Legal information for developing countries

Cornell Law Library is pleased to announce its participation in the International Labor Organization’s Global Online Access to Legal Information program. The international project, launched March 6 in Geneva, will give users in more than 115 developing countries access to a wide range of essential legal information for their work and studies that they would not normally be able to obtain.

GOALI has been developed with the participation of publishers, UN organizations and academics, as part of a collaboration with Research4Life. Their goal is strengthening the rule of law, evidence-based research, healthcare, policymaking and global justice in developing countries by providing access to free or low cost legal information.  

The Cornell Law Library will contribute its expertise in the areas of research, teaching and learning by providing instructional support to participants in the program both virtually and in person.

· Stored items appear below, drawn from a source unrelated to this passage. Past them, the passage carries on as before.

/-! ### Equaliser and detector banks (R136 to R140) -/

/-- One more swap or reversion of a stream's zone (R165). The spec does not say what follows the greatest value: a free value
(log entry 4), here `f`. -/
def bumpZone (zone swaps reverts f : Nat) (l : List (Nat × Nat × Nat)) : List (Nat × Nat × Nat) :=
  let add (n d : Nat) : Nat := if n + d < 2 ^ 32 then n + d else f % 2 ^ 32
  match l with
  | [] => [(zone, swaps, reverts)]
  | (z, a, b) :: r => if z = zone then (z, add a swaps, add b reverts) :: r else (z, a, b) :: bumpZone zone swaps reverts f r

/-- New coefficients: each old one less the mean gradient over 2^EqStepShift, the change limited to EqTapStepLimit, within Q2.14.
The spec does not say how the quotient is rounded: a free value decides (log entry 2). -/
def newTaps (shift limit round : Nat) (old gradient : List Int) : List Int :=
  old.zipIdx.map fun x =>
    let g := gradient.getD x.2 0
    let q := g / (2 ^ shift : Nat)
    let up : Int := if g % (2 ^ shift : Nat) ≠ 0 ∧ round.testBit x.2 then 1 else 0
    clampInt (-32768) 32767 (x.1 - clampInt (-(limit : Int)) limit (q + up))

/-- The running block of a stream begun again. -/
def Stream.newBlock (st : Stream) : Stream := { st with blockSectors := 0, gradient := [], squares := 0, bits := 0 }

/-- EQ_ADAPT_BLOCK: EqBlockSectors Good sectors have accumulated the gradient of each coefficient and the squared error. A block after
a swap that is more than 10 % worse is swapped back; else new coefficients go to the inactive bank for a swap (R138, R140). -/
def execEqAdaptBlock (stream : Nat) (s : State) : Host.Outcome State Fault Refusal :=
  let st := s.stream stream
  let h := stream / 2
  .next (if ¬ s.adapts stream ∨ st.blockSectors < s.cfg h O.eqBlockSectors ∨ st.swap ≠ 0 then s
    else
      let zone := (s.head h).zone
      let error := st.squares / max 1 st.bits
      if st.checking ∧ 11 * st.lastError < 10 * error then
        let (f, s) := s.takeFree
        (s.bump (O.eqReverts + stream)).modStream stream fun st => { st.newBlock with
          checking := false, swap := 3, zoneSwaps := bumpZone zone 0 1 f st.zoneSwaps }
      else
        let (r, s) := s.takeFree
        let mean := st.gradient.map fun (g : Int) => g / ((max 1 st.bits : Nat) : Int)
        let taps := newTaps (s.cfg h O.eqStepShift) (s.cfg h O.eqTapStepLimit) r (s.bankTaps stream st.bank) mean
        s.modStream stream fun st => { st.newBlock with
          checking := false, lastError := error, swap := 1, taps := st.taps.set (1 - st.bank) taps })

/-- A stream's banks swapped at a boundary (R137): the set requested, or, where only the partner asked, the present set again. An
adaptation swap is counted and begins the block that is compared; a zone load and a swap back are not counted as swaps (R139, log
entry 116). `now` is the present set. -/
def swapBank (zone f : Nat) (now : List Int) (st : Stream) : Stream :=
  let st := if st.swap = 0 then { st with taps := st.taps.set (1 - st.bank) now } else { st.newBlock with checking := decide (st.swap = 1) }
  { st with
    bank := 1 - st.bank, swap := 0
    zoneSwaps := if st.swap = 1 then bumpZone zone 1 0 f st.zoneSwaps else st.zoneSwaps }

/-- Sector of its lane that a head's count lies in; none in the track gap or without a count (R58, R137). -/
def State.sectorNow (s : State) (h : Nat) : Option Nat :=
  let e := s.headZone h
  let rev := bitsPerRev e
  if rev = 0 then none
  else
    let n := ((s.head h).count / 64 + rev - sectorStart e (s.head h).lane 0 % rev) % rev / 37520
    if n < e.sectorsPerTrack then some n else none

Key topics include international law, human rights, humanitarian law and labour law – areas that can help strengthen legal frameworks and institutions in many developing countries. Governments, universities, law schools, research and not-for-profit institutions, as well as the secretariats of national workers’ and employers’ organizations will have access to GOALI. The program will also contribute to UN Sustainable Development Goal 16 – Peace, Justice and Strong Institutions.

“Cornell Law Library is excited to participate as a founding academic partner in Research4Life’s newest program,” said Femi Cadmus, Edward Cornell Law Librarian and Associate Dean and Professor of Practice at Cornell Law School. “This initiative will promote access to justice by removing the economic and technological barriers to proprietary legal information in developing economies around the world.”  

The world’s leading academic publishers will offer academic and peer-reviewed journals, publications and databases on international law, human rights, humanitarian law and labor law to researchers, students, librarians, policymakers, judges and legal experts.